- **ACTIVITY**
Look below for the line containing "Regs.get_set_self s.regs r w"; from there through the line containing "rw [← h, State.setReg_reg_self]", both lines included, please set down each line exactly and nothing else.

** RECORDS follows **

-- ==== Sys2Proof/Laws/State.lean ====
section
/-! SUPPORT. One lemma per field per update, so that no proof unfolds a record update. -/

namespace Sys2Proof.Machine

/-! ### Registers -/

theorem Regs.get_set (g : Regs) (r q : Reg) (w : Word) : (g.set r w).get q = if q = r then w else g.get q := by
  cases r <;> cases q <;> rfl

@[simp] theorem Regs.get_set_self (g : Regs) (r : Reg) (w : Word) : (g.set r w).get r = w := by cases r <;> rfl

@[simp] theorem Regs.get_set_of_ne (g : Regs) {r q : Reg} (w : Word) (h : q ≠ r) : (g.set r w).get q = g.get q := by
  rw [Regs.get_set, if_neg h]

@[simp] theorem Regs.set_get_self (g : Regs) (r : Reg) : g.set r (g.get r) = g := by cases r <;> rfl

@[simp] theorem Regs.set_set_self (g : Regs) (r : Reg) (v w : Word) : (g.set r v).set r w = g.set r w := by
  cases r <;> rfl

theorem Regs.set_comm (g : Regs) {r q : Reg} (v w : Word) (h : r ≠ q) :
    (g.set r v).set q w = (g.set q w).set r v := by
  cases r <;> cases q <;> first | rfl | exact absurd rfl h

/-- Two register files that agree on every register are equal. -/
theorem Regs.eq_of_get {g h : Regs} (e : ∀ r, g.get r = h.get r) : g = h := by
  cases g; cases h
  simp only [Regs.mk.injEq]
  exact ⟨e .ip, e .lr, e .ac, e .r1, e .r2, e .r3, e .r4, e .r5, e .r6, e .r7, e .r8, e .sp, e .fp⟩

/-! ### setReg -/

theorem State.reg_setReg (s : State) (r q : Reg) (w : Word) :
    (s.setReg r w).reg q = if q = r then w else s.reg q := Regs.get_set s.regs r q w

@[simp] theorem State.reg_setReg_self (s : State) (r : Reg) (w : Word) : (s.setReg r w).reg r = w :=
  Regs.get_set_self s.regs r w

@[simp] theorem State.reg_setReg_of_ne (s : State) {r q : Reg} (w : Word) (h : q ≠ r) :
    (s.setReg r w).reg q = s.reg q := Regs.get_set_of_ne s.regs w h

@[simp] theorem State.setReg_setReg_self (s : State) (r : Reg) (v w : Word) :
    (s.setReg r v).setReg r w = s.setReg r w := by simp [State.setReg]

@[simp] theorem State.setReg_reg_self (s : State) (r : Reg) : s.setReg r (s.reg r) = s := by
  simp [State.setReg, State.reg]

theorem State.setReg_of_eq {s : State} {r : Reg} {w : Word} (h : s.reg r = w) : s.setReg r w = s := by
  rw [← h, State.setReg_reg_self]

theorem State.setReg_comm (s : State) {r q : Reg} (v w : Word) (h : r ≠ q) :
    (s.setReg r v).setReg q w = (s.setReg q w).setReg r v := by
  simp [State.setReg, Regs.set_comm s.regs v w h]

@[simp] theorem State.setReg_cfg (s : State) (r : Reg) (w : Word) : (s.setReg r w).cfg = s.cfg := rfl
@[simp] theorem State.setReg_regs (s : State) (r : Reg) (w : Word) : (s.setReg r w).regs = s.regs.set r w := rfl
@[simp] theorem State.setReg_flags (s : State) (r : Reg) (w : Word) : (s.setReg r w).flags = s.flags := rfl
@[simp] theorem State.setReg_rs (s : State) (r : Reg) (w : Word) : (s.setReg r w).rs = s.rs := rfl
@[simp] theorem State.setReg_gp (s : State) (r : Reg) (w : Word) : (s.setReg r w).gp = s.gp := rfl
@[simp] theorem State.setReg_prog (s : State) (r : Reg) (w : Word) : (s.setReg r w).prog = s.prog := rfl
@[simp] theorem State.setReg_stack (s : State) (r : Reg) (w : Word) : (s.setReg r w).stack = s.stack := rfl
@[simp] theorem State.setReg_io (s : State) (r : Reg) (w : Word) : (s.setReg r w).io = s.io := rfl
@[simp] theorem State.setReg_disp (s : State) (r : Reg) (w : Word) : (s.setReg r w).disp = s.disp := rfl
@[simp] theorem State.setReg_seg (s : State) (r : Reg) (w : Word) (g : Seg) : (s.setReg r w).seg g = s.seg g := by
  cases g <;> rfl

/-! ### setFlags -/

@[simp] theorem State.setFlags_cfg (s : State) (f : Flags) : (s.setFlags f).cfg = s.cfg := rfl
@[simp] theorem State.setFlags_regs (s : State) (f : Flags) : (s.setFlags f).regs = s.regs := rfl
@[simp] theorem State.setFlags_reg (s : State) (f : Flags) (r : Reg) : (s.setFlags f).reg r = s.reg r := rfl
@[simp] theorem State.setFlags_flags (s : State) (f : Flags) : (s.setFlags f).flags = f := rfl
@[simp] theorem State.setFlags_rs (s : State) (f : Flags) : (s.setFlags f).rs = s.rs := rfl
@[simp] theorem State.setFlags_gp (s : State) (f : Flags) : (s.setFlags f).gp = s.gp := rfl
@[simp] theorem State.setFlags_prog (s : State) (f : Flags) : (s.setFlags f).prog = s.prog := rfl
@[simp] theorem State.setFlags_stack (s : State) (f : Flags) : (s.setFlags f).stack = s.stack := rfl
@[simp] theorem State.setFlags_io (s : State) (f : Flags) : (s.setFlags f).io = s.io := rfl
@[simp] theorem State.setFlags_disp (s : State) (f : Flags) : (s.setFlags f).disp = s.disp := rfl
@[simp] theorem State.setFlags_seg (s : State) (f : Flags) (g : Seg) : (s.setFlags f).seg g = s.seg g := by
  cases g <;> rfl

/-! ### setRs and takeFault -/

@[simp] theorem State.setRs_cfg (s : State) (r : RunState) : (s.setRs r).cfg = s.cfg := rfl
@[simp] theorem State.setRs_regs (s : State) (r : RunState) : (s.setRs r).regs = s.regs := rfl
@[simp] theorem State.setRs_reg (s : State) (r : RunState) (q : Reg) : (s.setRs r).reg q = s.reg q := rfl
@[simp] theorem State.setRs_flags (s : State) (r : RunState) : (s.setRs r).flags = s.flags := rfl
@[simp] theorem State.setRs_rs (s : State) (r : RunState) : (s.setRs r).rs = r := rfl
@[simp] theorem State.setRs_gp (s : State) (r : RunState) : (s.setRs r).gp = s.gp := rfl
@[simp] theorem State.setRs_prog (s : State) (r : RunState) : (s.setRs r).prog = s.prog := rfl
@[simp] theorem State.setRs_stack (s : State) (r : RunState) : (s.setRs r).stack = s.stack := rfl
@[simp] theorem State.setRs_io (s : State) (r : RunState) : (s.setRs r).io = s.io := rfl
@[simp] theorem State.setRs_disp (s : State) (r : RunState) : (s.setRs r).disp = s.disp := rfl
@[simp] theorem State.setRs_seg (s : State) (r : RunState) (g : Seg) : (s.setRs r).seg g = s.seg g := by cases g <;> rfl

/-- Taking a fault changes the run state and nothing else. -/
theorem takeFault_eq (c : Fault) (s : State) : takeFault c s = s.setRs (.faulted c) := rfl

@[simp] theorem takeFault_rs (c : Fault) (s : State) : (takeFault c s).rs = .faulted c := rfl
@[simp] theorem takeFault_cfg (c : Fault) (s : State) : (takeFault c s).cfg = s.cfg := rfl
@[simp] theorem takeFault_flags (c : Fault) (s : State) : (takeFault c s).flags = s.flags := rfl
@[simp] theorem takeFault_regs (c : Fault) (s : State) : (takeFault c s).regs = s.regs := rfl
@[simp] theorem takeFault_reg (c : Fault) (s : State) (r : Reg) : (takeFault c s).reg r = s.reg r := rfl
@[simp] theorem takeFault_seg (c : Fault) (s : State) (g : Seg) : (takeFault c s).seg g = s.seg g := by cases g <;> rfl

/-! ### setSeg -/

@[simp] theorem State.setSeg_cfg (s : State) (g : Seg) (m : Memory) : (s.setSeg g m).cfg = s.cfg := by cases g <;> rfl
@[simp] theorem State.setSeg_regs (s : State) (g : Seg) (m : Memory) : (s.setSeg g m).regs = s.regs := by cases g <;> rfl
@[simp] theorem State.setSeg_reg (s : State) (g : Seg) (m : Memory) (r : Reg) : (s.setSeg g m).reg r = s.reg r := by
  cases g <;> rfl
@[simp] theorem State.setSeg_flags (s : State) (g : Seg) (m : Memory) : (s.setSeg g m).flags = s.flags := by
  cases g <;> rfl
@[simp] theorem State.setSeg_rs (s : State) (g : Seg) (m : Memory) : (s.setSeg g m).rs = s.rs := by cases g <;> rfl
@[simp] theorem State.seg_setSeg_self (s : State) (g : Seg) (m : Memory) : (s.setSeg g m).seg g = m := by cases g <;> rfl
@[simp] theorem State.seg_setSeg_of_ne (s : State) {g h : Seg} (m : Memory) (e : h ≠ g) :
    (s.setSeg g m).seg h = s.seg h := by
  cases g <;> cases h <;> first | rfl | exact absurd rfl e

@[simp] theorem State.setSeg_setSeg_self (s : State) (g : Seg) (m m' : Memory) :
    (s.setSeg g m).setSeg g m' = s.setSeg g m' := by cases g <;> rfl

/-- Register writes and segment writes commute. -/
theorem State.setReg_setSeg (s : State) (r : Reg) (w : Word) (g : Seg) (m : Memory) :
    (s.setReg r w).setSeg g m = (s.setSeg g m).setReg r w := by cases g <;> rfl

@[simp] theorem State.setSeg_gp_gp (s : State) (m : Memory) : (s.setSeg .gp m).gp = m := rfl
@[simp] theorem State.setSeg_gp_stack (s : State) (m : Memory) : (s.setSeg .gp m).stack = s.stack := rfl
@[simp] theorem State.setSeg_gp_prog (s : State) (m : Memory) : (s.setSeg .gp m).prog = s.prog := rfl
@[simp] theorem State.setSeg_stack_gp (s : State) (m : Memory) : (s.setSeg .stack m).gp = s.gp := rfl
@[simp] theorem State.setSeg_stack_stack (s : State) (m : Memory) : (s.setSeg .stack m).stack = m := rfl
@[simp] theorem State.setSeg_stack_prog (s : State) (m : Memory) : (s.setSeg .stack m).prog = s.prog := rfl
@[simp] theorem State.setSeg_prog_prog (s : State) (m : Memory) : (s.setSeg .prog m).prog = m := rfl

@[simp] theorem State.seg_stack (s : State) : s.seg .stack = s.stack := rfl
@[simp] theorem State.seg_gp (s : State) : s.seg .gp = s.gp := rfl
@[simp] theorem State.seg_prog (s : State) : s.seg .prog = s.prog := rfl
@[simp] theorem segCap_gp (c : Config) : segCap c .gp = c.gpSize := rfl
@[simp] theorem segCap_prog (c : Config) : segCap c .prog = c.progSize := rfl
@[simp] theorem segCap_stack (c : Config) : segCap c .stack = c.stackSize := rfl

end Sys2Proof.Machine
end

** End of RECORDS **

- **RESPONSE BOX**
  Regs.get_set_self s.regs r w

@[simp] theorem State.reg_setReg_of_ne (s : State) {r q : Reg} (w : Word) (h : q ≠ r) :
    (s.setReg r w).reg q = s.reg q := Regs.get_set_of_ne s.regs w h

@[simp] theorem State.setReg_setReg_self (s : State) (r : Reg) (v w : Word) :
    (s.setReg r v).setReg r w = s.setReg r w := by simp [State.setReg]

@[simp] theorem State.setReg_reg_self (s : State) (r : Reg) : s.setReg r (s.reg r) = s := by
  simp [State.setReg, State.reg]

theorem State.setReg_of_eq {s : State} {r : Reg} {w : Word} (h : s.reg r = w) : s.setReg r w = s := by
  rw [← h, State.setReg_reg_self]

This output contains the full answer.